Ninja Tune / IRIS (2014)

Her milkshake brought all the boys to the yard, so dam right, we expect her kitchen to cook up some good grub.  Our expectations don’t fall short on Food, the latest effort from Kelis. The eccentric singer and certified chef takes her music to another level of soul in her unpredictable career.  2003’s Grammy nominated Tasty was Kelis’ biggest success to date – led by club hit “Milkshake” which went gold.  In 2006, Kelis Was Here, in the form of another Grammy nominated album.  Now six albums deep, Kelis is all about her own recipe.  This concept album was literally recorded between mouthfuls of food – musicians jamming while Kelis cooked at producer Dave Sitek’s house.  First you might think, okaaay we get it with all the food-titled singles, but you might be surprised with this dramatic rock & soul menu.
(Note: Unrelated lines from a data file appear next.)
/-- A slot of the poll cycle: the lead sends its request; an in-step shadow keeps it ready for a takeover, but not for a drop of
an unchecked task (R262). -/
def execLineSlotStart (sl : Slot) (line : Nat) (s : State) : Res :=
  onMod s sl (fun m => match lineOf m line with
    | none => m
    | some l => match l.slots with
      | [] => m
      | (kind, addr) :: rest =>
        if !sends m then m
        else
          let m1 := lineMod m line (fun l => { l with slots := rest, awaiting := none, request := [], startSeen := false })
          match lineRequest m line kind addr with
          | none => m1
          | some (a, d, func, data, acy) =>
            if isLead m then
              (if leadOnlyDrop m d && m.pair.window then m1 else lineSend m1 line a (32 * line + a) func data acy)
            else if m.pair.mode == .inStep && !leadOnlyDrop m d
            then lineMod m1 line (fun l => { l with request := beBytes 1 a ++ beBytes 1 func ++ data, awaiting := some (func, a) })
            else lineMod m1 line (fun l => { l with awaiting := some (func, a) }))

/-- An in-step shadow that has seen no start bit by slot start + 3.5 t_c sends the same request (R262). -/
def execLineTakeover (sl : Slot) (line : Nat) (s : State) : Res :=
  onMod s sl (fun m => match lineOf m line with
    | none => m
    | some l =>
      if !sends m || isLead m || m.pair.mode != .inStep || l.request.isEmpty || l.startSeen then m
      else
        let a := byteAt l.request 0
        let func := byteAt l.request 1
        let data := l.request.drop 2
        let acy := if func = 0x12 then (match acyPick (acyCandidates m .line line) with | some (_, x) => some x.seq | none => none) else none
        lineMod (lineSend m line a (32 * line + a) func data acy) line (fun l => { l with takeover := inc32 l.takeover }))

/-- The 32-bit SEQ whose low 16 bits a REPLY echoes: the newest of the output stream it answers (R267). -/
def extend16 (last : W32) (low : Nat) : W32 :=
  last - w32 ((last.toNat % 65536 + 65536 - low) % 65536)

/-- A frame from a drop: direction bit set, CRC good, LEN right (R259). -/
def lineParse (b : Bytes) : Option (Nat × Nat × Bytes) :=
  if b.length < 5 ∨ b.length ≠ 5 + be b 2 1 ∨ 240 < be b 2 1 ∨ (crc16 0xFFFF (b.take (b.length - 2))).toNat ≠ be b (b.length - 2) 2 then none
  else some (be b 0 1, be b 1 1, (b.drop 3).take (be b 2 1))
First ingredient: “Jerk Ribs”.  This jam feels like it belongs in the 60’s.  Tambourine-sounding instruments, drums, and Kelis soulfully telling us, “It feels just like it should” bring a bouncy nostalgic flavor.  Love the advice from her jazz musician daddy on the verse.  Trumpets add that big movie-style soundtrack kick.  Gotta say, the second lead singer on this album is definitely the horn section.
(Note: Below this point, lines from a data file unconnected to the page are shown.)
-- ==== Sys2Proof/Machine/LocalIo.lean ====
section
/-! DEFINITION. Machine/LocalIo.lean: the local front: analog inputs, calibration and trims, DIO and FDO, vigil, bindings and the
LOCALIO commands (R319 to R341). -/

namespace Sys2Proof.Machine
open Sys2Proof Sys2Proof.Bits

/-- Change the local front, an analog input. -/
def lioMod (m : Module) (f : Lio → Lio) : Module := { m with lio := f m.lio }
def aiMod (m : Module) (ch : Nat) (f : Ai → Ai) : Module := lioMod m (fun l => { l with ai := modNth l.ai ch f })

/-! ### Calibration (R328) -/

/-- The copy in use: the higher count among those that pass their CRC. -/
def calCopy (a : Ai) : CalCopy :=
  if a.copy0.good && (!a.copy1.good || decide (a.copy1.count ≤ a.copy0.count)) then a.copy0
  else if a.copy1.good then a.copy1 else a.copy0

/-- I = REF_LO + (I_raw − RAW_LO) × (REF_HI − REF_LO) ÷ (RAW_HI − RAW_LO); the rounding is open (log entry 22). -/
def calibrated (c : CalCopy) (raw : Int) : Int :=
  let num := (raw - c.rawLo) * (c.refHi - c.refLo)
  let den := c.rawHi - c.rawLo
  if den = 0 then c.refLo
  else c.refLo + num / den + (if num % den ≠ 0 ∧ Config.calRoundsUp num den = true then 1 else 0)

/-- A trim writes the copy with the lower count (R328). -/
def trimCopy (a : Ai) (span : Bool) (ref raw : Int) : Ai :=
  let c := calCopy a
  let n := max a.copy0.count a.copy1.count + 1
  let new := if span then { c with refHi := ref, rawHi := raw, count := n, good := true }
    else { c with refLo := ref, rawLo := raw, count := n, good := true }
  if a.copy1.count < a.copy0.count then { a with copy1 := new } else { a with copy0 := new }

/-- The raw point a trim replaces. -/
def oldPoint (a : Ai) (span : Bool) : Int := if span then (calCopy a).rawHi else (calCopy a).rawLo

/-! ### Analog status (R326, R340) -/

/-- Status bits of an analog input with a present current. -/
def aiStatus (m : Module) (a : Ai) (cal : Int) (unsettled limited : Bool) : W16 :=
  w16 (b2n unsettled + 2 * b2n (a.mode == 1 && decide (cal < 500000)) + 4 * b2n limited + 8 * b2n a.thermal
    + 16 * b2n (decide (cal < 3600000)) + 32 * b2n (decide (21000000 < cal)) + 64 * b2n a.supplySat + 128 * b2n (!wired m))

/-- QUALITY from the status bits (R326). -/
def aiQuality (b : W16) : W16 :=
  let range := b.getLsbD 4 || b.getLsbD 5
  let cls := if b.getLsbD 1 || b.getLsbD 2 || b.getLsbD 3 || b.getLsbD 6 || b.getLsbD 7 then 0
    else if b.getLsbD 0 || range then 1 else 3
  withClass (w16 (32 * b2n (b.getLsbD 0) + 4 * b2n range)) cls

/-- AI_FAULT on entry of a fault, that is of any bit but UNSETTLED and NOT_WIRED (R341, log entry 23). -/
def aiFault (m : Module) (ch : Nat) (bits : W16) : Module :=
  match m.lio.ai[ch]? with
  | none => m
  | some a =>
    let bad : Bool := (bits &&& 0x7E) != 0
    let m1 := aiMod m ch (fun a => { a with faulted := bad })
    if bad && !a.faulted
    then logEv m1 0x0801 5 ch 0xFFFF (leBytes 1 ch ++ zeros 1 ++ leBytes 2 bits.toNat ++ leBytes 4 (unsigned 32 a.cal) ++ leBytes 2 a.supply)
    else m1

/-- Order N of a response (R324). -/
def cicOrder (r : Nat) : Nat := ([3, 3, 4, 4, 5, 5, 5, 5] : List Nat).getD r 5

/-- Integrators and combs cleared, decimation restarted: the first N outputs are unsettled (R325). -/
def cicRestart (a : Ai) : Ai := { a with unsettled := cicOrder a.response, restarts := a.restarts + 1 }

/-- An output completes: scaled to 0 to 24 mA, calibrated, classified (R324 to R326). -/
def execCicOutput (sl : Slot) (channel : Nat) (raw : Int) (limited : Bool) (s : State) : Res :=
  onMod s sl (fun m => match m.lio.ai[channel]? with
    | none => m
    | some a =>
      if !fw m || a.mode == 0 then m
      else
        let r := max 0 (min 24000000 raw)
        let cal := calibrated (calCopy a) r
        let bits := aiStatus m a cal (a.unsettled != 0) limited
        aiFault (aiMod m channel (fun a =>
          { a with raw := r, cal := cal, limited := limited, unsettled := a.unsettled - 1, outAt := now m, bits := bits, prevCal := a.cal, prevBits := a.bits }))
          channel bits)

/-- The loop supplies every 1 ms: V = V_tx + I × (50 Ω + R_w) + 1 V within 8 V to 28 V, up by at most 2 V and down by at most
0.5 V (R323). -/
def supplyUpdate (a : Ai) : Ai :=
  if a.mode ≠ 1 then { a with supply := 0, supplySat := false }
  else
    let want : Nat := 100 * a.vtx + (a.cal.toNat * (50 + a.rw)) / 1000000 + 1000
    let v := max 8000 (min 28000 want)
    let sat : Bool := decide (28000 < want)
    if a.thermal then { a with supply := 0, supplySat := sat }
    else { a with supplySat := sat, supply := if a.supply < v then min v (a.supply + 2000) else max v (a.supply - 500) }

def execLoopSupplyUpdate (sl : Slot) (s : State) : Res :=
  onMod s sl (fun m =>
    if !fw m then m
    else (List.range 16).foldl (fun x i => match x.lio.ai[i]? with
      | some a => aiFault x i (aiStatus x a a.cal (a.unsettled != 0) a.limited)
      | none => x) (lioMod m (fun l => { l with ai := l.ai.map supplyUpdate })))

/-- The pass element exceeds 135 °C. -/
def execLoopSupplyThermal (sl : Slot) (channel : Nat) (s : State) : Res :=
  onMod s sl (fun m => match m.lio.ai[channel]? with
    | none => m
    | some a =>
      if !fw m || a.mode != 1 then m
      else
        let m1 := aiMod m channel (fun a => { a with thermal := true, supply := 0 })
        aiFault m1 channel (aiStatus m1 { a with thermal := true } a.cal (a.unsettled != 0) a.limited))

/-- Below 115 °C and after 1 s. -/
def execLoopSupplyRestart (sl : Slot) (channel : Nat) (s : State) : Res :=
  onMod s sl (fun m => if fw m then aiMod m channel (fun a => { a with thermal := false }) else m)

/-! ### Trims (R329, R330) -/

/-- A trim's outcome on the average and the spread: 0, or the refusal. -/
def trimVerdict (t : Trim) (average : Int) (spread : Nat) : Nat :=
  if 480000 < (average - t.reference).natAbs then 0x0802 else if 20000 < spread then 0x0803 else 0

/-- Write the point with its TRIM record (R328, R341). -/
def writeTrim (m : Module) (t : Trim) (button : Bool) (average : Int) : Module :=
  let m1 := aiMod m t.channel (fun a => trimCopy a t.span t.reference average)
  logEv m1 0x0805 5 t.channel 0xFFFF (leBytes 1 t.channel ++ leBytes 1 (b2n t.span) ++ leBytes 1 (b2n (!button)) ++ zeros 1
    ++ leBytes 4 (unsigned 32 t.reference) ++ leBytes 4 (unsigned 32 t.oldRaw) ++ leBytes 4 (unsigned 32 average))

/-- The end of a LOCALIO.TRIM at the lead. -/
def finishTrim (m : Module) (t : Trim) (average : Int) (spread : Nat) : Module :=
  let m1 := if t.ownClass then leaveClass m 3 6 else m
  let m2 := lioMod m1 (fun l => { l with trim := none })
  match t.cmd with
  | none => m2
  | some (_, c) => match trimVerdict t average spread with
    | 0 => finish m2 .work 0x0803 c 3 0 0 (leBytes 4 (unsigned 32 t.oldRaw) ++ leBytes 4 (unsigned 32 average))
    | e => finish m2 .work 0x0803 c 4 e 0 []

/-- The measuring module's end: the point is written or refused; a shadow reports to the lead. -/
def trimDone (m : Module) (t : Trim) (average : Int) (spread : Nat) : Module :=
  let v := trimVerdict t average spread
  let button : Bool := m.lio.trimMode.isSome && t.cmd.isNone && !t.remote && !t.ownClass
  let m1 := if v = 0 then writeTrim m t button average else m
  if button then lioMod m1 (fun l => { l with trim := none, trimShow := if v = 0 then 1 else if v = 0x0802 then 2 else 3 })
  else if isLead m then finishTrim m1 t average spread
  else
    let m2 := lioMod (if t.ownClass then maintMod m1 (fun x => { x with entries := tdel x.entries 6 }) else m1) (fun l => { l with trim := none })
    emit m2 (.sync (.trimReport t.channel average spread))

def execTrimMeasureDone (sl : Slot) (average : Int) (spread : Nat) (s : State) : Res :=
  onBoth s sl (fun m p => match m.lio.trim with
    | none => (m, p)
    | some t =>
      if !serving m || t.remote then (m, p)
      else
        let m' := trimDone m t average spread
        let p' := match p.lio.trim with
          | some u => if isLead m && linked m p && u.remote then lioMod p (fun l => { l with trim := none }) else p
          | none => p
        (m', mirrorToken m' p'))

/-- The shadow's measurement reaches the lead (R329). -/
def execSyncTrimReportReceive (sl : Slot) (channel : Nat) (average : Int) (spread : Nat) (s : State) : Res :=
  onPair s sl (fun m p => match m.lio.trim with
    | none => m
    | some t =>
      if !serving m || !linked m p || !isLead m || !t.remote || t.channel != channel then m else finishTrim m t average spread)

/-- LOCALIO.TRIM (R329). -/
def hLocalioTrim (m p : Module) (c : Cmd) : QRes :=
  let slot := prmB c 0
  let ch := prmB c 1
  let ref := prm c 4 4
  let span : Bool := prmB c 2 == 1
  if 1 < slot ∨ 15 < ch ∨ 1 < prmB c 2 ∨ (span = false ∧ (ref < 3000000 ∨ 6000000 < ref))
      ∨ (span = true ∧ (ref < 16000000 ∨ 22000000 < ref)) then .refused 7 0
  else
    let own : Bool := slotN m.slot == slot
    if !own && !linked m p then .refused 0x0502 0
    else match (if own then m else p).lio.ai[ch]? with
      | none => .refused 7 0
      | some a =>
        if a.mode = 0 then .refused 11 0
        else if m.lio.trim.isSome then .refused 12 0
        else if !holdsClass m 6 c.qp && judge m p 6 (.qp c.qp) == 1 then .waits
        else if !holdsClass m 6 c.qp && judge m p 6 (.qp c.qp) == 2 then .refused 12 0
        else
          let enter := !holdsClass m 6 c.qp
          let m1 := if enter then enterClass m 6 (.qp c.qp) 60 else m
          let t : Trim := { channel := ch, span := span, reference := ref, oldRaw := oldPoint a span, cmd := some (c.qp, c),
                            remote := !own, ownClass := enter }
          .later (lioMod m1 (fun l => { l with trim := some t }))

/-- The holder that stands for this module's buttons. -/
def frontHolder (m : Module) : Holder := match m.slot with | .a => .frontA | .b => .frontB

/-- Leave trim mode (R330). -/
def leaveTrimMode (m : Module) : Module :=
  match m.lio.trimMode with
  | none => m
  | some _ => leaveClass (lioMod m (fun l => { l with trimMode := none, trim := none })) 3 6

/-- A token moved by the buttons of either module is seen by both. -/
def shareToken (m p : Module) : Module × Module :=
  if linked m p && m.pair.inSet && p.pair.inSet then (m, maintMod p (fun x => { x with entries := m.maint.entries })) else (m, p)

/-- A brief ZERO press in trim mode. -/
def execButtonPress (sl : Slot) (s : State) : Res :=
  onMod s sl (fun m => if !serving m then m else lioMod m (fun l => { l with trimMode := l.trimMode.map (fun c => (c + 1) % 16), trimShow := 0 }))

/-- A button trim begins (R330): with the channel's mode off there is nothing to measure. -/
def buttonTrim (m : Module) (ch : Nat) (span : Bool) : Module :=
  match m.lio.ai[ch]? with
  | none => m
  | some a =>
    if a.mode = 0 ∨ m.lio.trim.isSome = true then m
    else
      let t : Trim := { channel := ch, span := span, reference := if span then 20000000 else 4000000, oldRaw := oldPoint a span, cmd := none }
      lioMod m (fun l => { l with trim := some t })

/-- A button held for 3 s: 0 both, 1 ZERO, 2 SPAN. -/
def buttonHeld (which : Nat) (m p : Module) : Module :=
  match m.lio.trimMode with
  | none =>
    if which ≠ 0 then m
    else if m.lio.trimLock then lioMod m (fun l => { l with trimShow := 4 })
    else if judge m p 6 (frontHolder m) ≠ 0 then lioMod m (fun l => { l with trimShow := 5 })
    else enterClass (lioMod m (fun l => { l with trimMode := some 0, trimShow := 0 })) 6 (frontHolder m) 0
  | some ch => if which = 0 then leaveTrimMode m else buttonTrim m ch (which == 2)

def execButtonHeld (sl : Slot) (which : Nat) (s : State) : Res :=
  onBoth s sl (fun m p => if !serving m || decide (2 < which) then (m, p) else shareToken (buttonHeld which m p) p)

/-- 60 s without a press. -/
def execTrimModeTimeout (sl : Slot) (s : State) : Res :=
  onBoth s sl (fun m p => if m.lio.trimMode.isNone then (m, p) else shareToken (leaveTrimMode m) p)

/-- LOCALIO.TRIM_LOCK (R331). -/
def hLocalioTrimLock (m _p : Module) (c : Cmd) : QRes :=
  if 1 < prmB c 0 then .refused 7 0
  else
    let on : Bool := prmB c 0 == 1
    let m1 := logBoth (lioMod m (fun l => { l with trimLock := on })) 0x0806 5 0 0xFFFF (leBytes 1 (prmB c 0))
    ok (if on then leaveTrimMode m1 else m1)

/-! ### DIO and FDO (R332 to R334) -/

/-- A terminal changes: the Glint literal follows; without a filter the point's state too. -/
def execDioInputChange (sl : Slot) (channel : Nat) (level : Bool) (s : State) : Res :=
  onMod s sl (fun m =>
    if !powered m then m
    else outChMod m 1 channel (fun o => { o with terminal := level, filtered := if o.filter = 0 then level else o.filtered }))

/-- The input has held its state for the filter time. -/
def execDiFilterPass (sl : Slot) (channel : Nat) (s : State) : Res :=
  onMod s sl (fun m => if powered m then outChMod m 1 channel (fun o => { o with filtered := o.terminal }) else m)

/-- A diagnostic on a channel: its bit, its record on entry, its latch. -/
def diagnose (m : Module) (kind ch bitMask : Nat) (latch : Bool) (load : Nat) : Module :=
  match outChOf m kind ch with
  | none => m
  | some o =>
    let m1 := outChMod m kind ch (fun o => { o with status := o.status ||| w16 bitMask, latched := o.latched || latch, load := load })
    let m2 := if o.status &&& w16 bitMask = 0
      then logEv m1 0x0802 5 ch 0xFFFF (leBytes 1 kind ++ leBytes 1 ch ++ leBytes 2 (o.status ||| w16 bitMask).toNat ++ leBytes 4 load) else m1
    refreshOut m2 kind ch

/-- A DO of the front, in a state where its switch works. -/
def isDo (m : Module) (ch : Nat) : Bool :=
  powered m && match outChOf m 1 ch with | some o => isOutput 1 o | none => false

def execDoOverload (sl : Slot) (channel : Nat) (milliamp : Nat) (s : State) : Res :=
  onMod s sl (fun m => if isDo m channel then diagnose m 1 channel 2 true milliamp else m)

/-- Every on channel of the group is latched off. -/
def execDoGroupLimit (sl : Slot) (group : Nat) (s : State) : Res :=
  onMod s sl (fun m => (List.range 8).foldl (fun a i => match outChOf a 1 (8 * group + i) with
    | some o => if isDo a (8 * group + i) && o.driven then diagnose a 1 (8 * group + i) 16 true o.load else a
    | none => a) m)

def execDoOvertemp (sl : Slot) (channel : Nat) (s : State) : Res :=
  onMod s sl (fun m => match outChOf m 1 channel with
    | some o => if isDo m channel then diagnose m 1 channel 8 true o.load else m
    | none => m)

/-- Reported only; in shared wiring by the lead alone. -/
def execDoOpenWire (sl : Slot) (channel : Nat) (s : State) : Res :=
  onMod s sl (fun m => match outChOf m 1 channel with
    | some o => if isDo m channel && o.openWireTest && (!sharedWiring m || isLead m) then diagnose m 1 channel 4 false o.load else m
    | none => m)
Speaking of movie soundtracks, I swear I hear “Hooch” on some 70’s throwback film about Studio 54.  “Friday Fish Fry” also brings this kick – with some twang too!  Kelis talks over it like a country song.
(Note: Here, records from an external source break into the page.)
-- ==== Sys2Proof/Machine/Lease.lean ====
section
/-! DEFINITION. Machine/Lease.lean: the lease at the witness (R276) and at the modules (R275, R277, R278), the equinox swap (R283,
R284) and the progress of a resync (R286 to R288). -/

namespace Sys2Proof.Machine
open Sys2Proof Sys2Proof.Bits

/-! ### The witness (R275, R276) -/

/-- What the witness keeps of a slot: its pending CLAIM, whether a run of CLAIMs has begun, and whether the holder has renewed with
SYNC_UP = 0 since. -/
def pendOf (w : Witness) : Slot → Option PendClaim
  | .a => w.pendA
  | .b => w.pendB
def runOf (w : Witness) : Slot → Bool
  | .a => w.runA
  | .b => w.runB
def sync0Of (w : Witness) : Slot → Bool
  | .a => w.sync0A
  | .b => w.sync0B
def setPend (w : Witness) (sl : Slot) (x : Option PendClaim) : Witness :=
  match sl with
  | .a => { w with pendA := x }
  | .b => { w with pendB := x }
def setRun (w : Witness) (sl : Slot) (r : Bool) : Witness :=
  match sl with
  | .a => { w with runA := r, sync0A := w.sync0A && r }
  | .b => { w with runB := r, sync0B := w.sync0B && r }

/-- SLOT, SYNC_UP and FORCE of a module message. -/
def msgSyncUp (msg : WMsg) : Bool := msg.flags.getLsbD 6
def msgForce (msg : WMsg) : Bool := msg.flags.getLsbD 4

/-- A message the witness takes. -/
def heard (w : Witness) (msg : WMsg) : Bool := msg.good && msg.domain == w.domain

/-- A reply on the line of a slot: 8 GRANT, 9 RENEWED, 10 WAIT, 11 DENIED, 12 STALE, 13 ACK (R275). -/
def reply (w : Witness) (sl : Slot) (type : Nat) (counter : W16) : Witness :=
  let h := match w.holder with | some x => slotN x | none => 0
  { w with out := w.out ++ [.reply sl type
      { flags := BitVec.ofNat 8 (128 * h + 64 * b2n (w.holder.isSome && w.running)), counter := counter, domain := w.domain,
        leadEpoch := w.leadEpoch, agen := w.agen }] }

/-- The run of CLAIMs of a slot ends. -/
def endClaims (w : Witness) (sl : Slot) : Witness := setRun (setPend w sl none) sl false

/-- GRANT: the claimant becomes holder. AGEN moves on where the holder changes without a release to it (R276). -/
def grantTo (w : Witness) (sl : Slot) (agen : W32) (counter : W16) : Witness :=
  let same := w.holder == some sl || w.reserved == some sl
  let w1 := { w with holder := some sl, running := true, holdoff := false, reserved := none, agen := if same then w.agen else incAgen (maxAgen w.agen agen) }
  reply (endClaims w1 sl) sl 8 counter

/-- Nothing forbids a GRANT to this slot now: no running lease, no hold-off, no reservation for the other; at the end of AGEN only
the last holder gets the lease (file 16). -/
def grantable (w : Witness) (sl : Slot) : Bool :=
  !w.running && !w.holdoff && w.reserved != some (otherSlot sl)
    && (w.holder == some sl || w.reserved == some sl || w.agen != 0xFFFFFFFF)

/-- A CLAIM waits. -/
def pendClaim (w : Witness) (sl : Slot) (force : Bool) (msg : WMsg) : Witness :=
  let w1 := setPend { w with order := w.order + 1 } sl (some { agen := msg.agen, force := force, counter := msg.counter, order := w.order })
  reply (if runOf w sl then w1 else setRun w1 sl true) sl 10 msg.counter

/-- A CLAIM of a slot, or what counts as one (R276). -/
def claimAt (w : Witness) (sl : Slot) (force : Bool) (msg : WMsg) : Witness :=
  if w.running && w.holder == some sl then
    reply { endClaims w sl with running := true } sl 8 msg.counter
  else if decide (msg.agen.toNat < w.agen.toNat) && !force then reply (endClaims w sl) sl 12 msg.counter
  else if w.running || w.holdoff then
    (if sync0Of w sl then reply (endClaims w sl) sl 11 msg.counter else pendClaim w sl force msg)
  else if grantable w sl then grantTo w sl msg.agen msg.counter
  else pendClaim w sl force msg

/-- The pending CLAIM that is granted once nothing forbids it: of two the one whose message ended first (R276). -/
def grantPending (w : Witness) : Witness :=
  let ready (sl : Slot) : Option PendClaim := if grantable w sl then pendOf w sl else none
  match ready .a, ready .b with
  | some a, some b => if a.order ≤ b.order then grantTo w .a a.agen a.counter else grantTo w .b b.agen b.counter
  | some a, none => grantTo w .a a.agen a.counter
  | none, some b => grantTo w .b b.agen b.counter
  | none, none => w

/-- RENEW: from the holder of the running lease it is answered RENEWED; any other counts as a CLAIM (R276). -/
def renewAt (w : Witness) (sl : Slot) (msg : WMsg) : Witness :=
  if !heard w msg then w
  else if w.running && w.holder == some sl then
    let w1 := { w with leadEpoch := msg.leadEpoch, agen := msg.agen }
    let w2 := if msgSyncUp msg then w1
      else match otherSlot sl with
        | .a => { w1 with sync0A := w1.sync0A || w1.runA }
        | .b => { w1 with sync0B := w1.sync0B || w1.runB }
    reply w2 sl 9 msg.counter
  else claimAt w sl false msg

/-- RELEASE: for 250 µs only the partner's CLAIM can be granted; from any other it is DENIED (R276). -/
def releaseAt (w : Witness) (sl : Slot) (msg : WMsg) : Witness :=
  if !heard w msg then w
  else if w.running && w.holder == some sl then
    grantPending (reply { w with running := false, holdoff := false, reserved := some (otherSlot sl) } sl 13 msg.counter)
  else reply w sl 11 msg.counter

/-- PRESENT: recorded for diagnostics. -/
def presentAt (w : Witness) (sl : Slot) (msg : WMsg) : Witness :=
  if !heard w msg then w
  else reply (match sl with | .a => { w with presentA := some msg } | .b => { w with presentB := some msg }) sl 13 msg.counter

def execRenew (sl : Slot) (msg : WMsg) (s : State) : Res := onWitness s (fun w => renewAt w sl msg)
def execClaim (sl : Slot) (msg : WMsg) (s : State) : Res :=
  onWitness s (fun w => if heard w msg then claimAt w sl (msgForce msg) msg else w)
def execRelease (sl : Slot) (msg : WMsg) (s : State) : Res := onWitness s (fun w => releaseAt w sl msg)
def execPresent (sl : Slot) (msg : WMsg) (s : State) : Res := onWitness s (fun w => presentAt w sl msg)

/-- 250 µs after the last renewal the lease ends; for 10 µs nobody gets it (R276). -/
def execWitnessLeaseEnd (s : State) : Res :=
  onWitness s (fun w => if w.running then { w with running := false, holdoff := true } else w)
/-- The 10 µs have passed. -/
def execWitnessHoldoffEnd (s : State) : Res :=
  onWitness s (fun w => if w.holdoff then grantPending { w with holdoff := false } else w)
/-- A CLAIM that waits stays pending for 60 µs. -/
def execClaimPendingExpiry (sl : Slot) (s : State) : Res :=
  onWitness s (fun w => if (pendOf w sl).isSome then endClaims w sl else w)
/-- The reservation of a released lease ends after 250 µs. -/
def execReleaseReservationEnd (s : State) : Res :=
  onWitness s (fun w => if w.reserved.isSome then grantPending { w with reserved := none } else w)

/-! ### Timers of a module (R277, R278) -/

def execRenewTimer (sl : Slot) (s : State) : Res :=
  onMod s sl (fun m => if serving m && isLead m && leaseHeld m && !m.pair.claiming then toWitness m 1 false else m)
def execPresentTimer (sl : Slot) (s : State) : Res :=
  onMod s sl (fun m => if serving m && m.pair.role == .shadow && m.pair.linkUp then toWitness m 4 false else m)
def execClaimTimer (sl : Slot) (s : State) : Res :=
  onMod s sl (fun m => if serving m && m.pair.claiming then toWitness m 2 m.pair.claimForce else m)

/-- WITNESS_LOST with the Almanac time at which the lease ended (R277, R315). -/
def witnessLost (m : Module) (endNs : Nat) : Module :=
  let m1 := pairMod m (fun x => { x with witnessLost := true, leaseEnd := none, w1Seen := false })
  startClaim (logEv m1 0x0503 0 0 0xFFFF (leBytes 8 (now m - w64 (m.phys - endNs)).toNat)) false

/-- The check of every 10 µs (R277). -/
def checkLease (m : Module) : Module :=
  if !serving m || !isLead m || leaseHeld m then m
  else if m.pair.linkUp then
    (if m.pair.witnessLost then m else witnessLost m (m.pair.leaseEnd.getD m.phys))
  else if m.boot.state = .run then enterSplitOff m
  else anchorIfChanged m (startClaim (leavePair m) false)

def execLeaseCheck (sl : Slot) (s : State) : Res := onMod s sl checkLease

/-- A shadow in RUN without its partner, which claims (R277). -/
def lonelyShadow (m : Module) : Bool := inRun m && !isLead m && m.pair.claiming && !m.pair.linkUp

/-- No reply within 250 µs of the first CLAIM. -/
def execClaimReplyTimeout (sl : Slot) (s : State) : Res :=
  onMod s sl (fun m => if lonelyShadow m && !m.pair.w1Seen then enterSplitOff m else m)

def execReadyClaimTimer (sl : Slot) (s : State) : Res := onPair s sl readyClaimLate

/-! ### Replies of the witness -/

/-- The forced PAIR.RUN completes: the module runs, and a record says that accepted work may be missing (R285, R315). -/
def forcedEnd (m : Module) (own : W32) : Module :=
  match m.pair.forcedRun with
  | none => m
  | some (_, c) =>
    let m1 := enterRun (pairMod m (fun x => { x with forcedRun := none }))
    finish (logEv m1 0x0505 0 0 0xFFFF (leBytes 4 own.toNat ++ leBytes 4 m.pair.agen.toNat)) .work 0x0502 c 3 0x8501 0 []

/-- The partner in the set takes the lead's generation (R272). -/
def shareAgen (m p : Module) : Module :=
  if linked m p && m.pair.partnerInSet && p.pair.inSet then pairMod p (fun x => { x with agen := m.pair.agen }) else p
Mix that up with some good lovin’ on “Breakfast,” and we’re several bites into groovy soul food.  “Floyd,” a light-airy balled, is pure slow-moving richness.  It’s is more like pie than “Cobbler”. Salt and season Kelis’ sound with some haunted sorrow and you get to where soul is born (“Runnin’,” “Change”).

Now simmer down in a total departure as Kelis pulls a Simon & Garfunkel on “Bless The Telephone”.  She also pulls Billie Holiday and Shirley Bassey out her multi-talented hat for the haunting “Dreamer”.  Perfect way to end an album.  Kelis officially breaks all musical boxes now.

And get this:  All this food talk is authentic.  After she was recently dropped from Interscope, Kelis graduated from Le Cordon Bleu culinary school.  She wrote a cookbook, and now has a TV show, Saucy & Sweet on the Cooking Channel.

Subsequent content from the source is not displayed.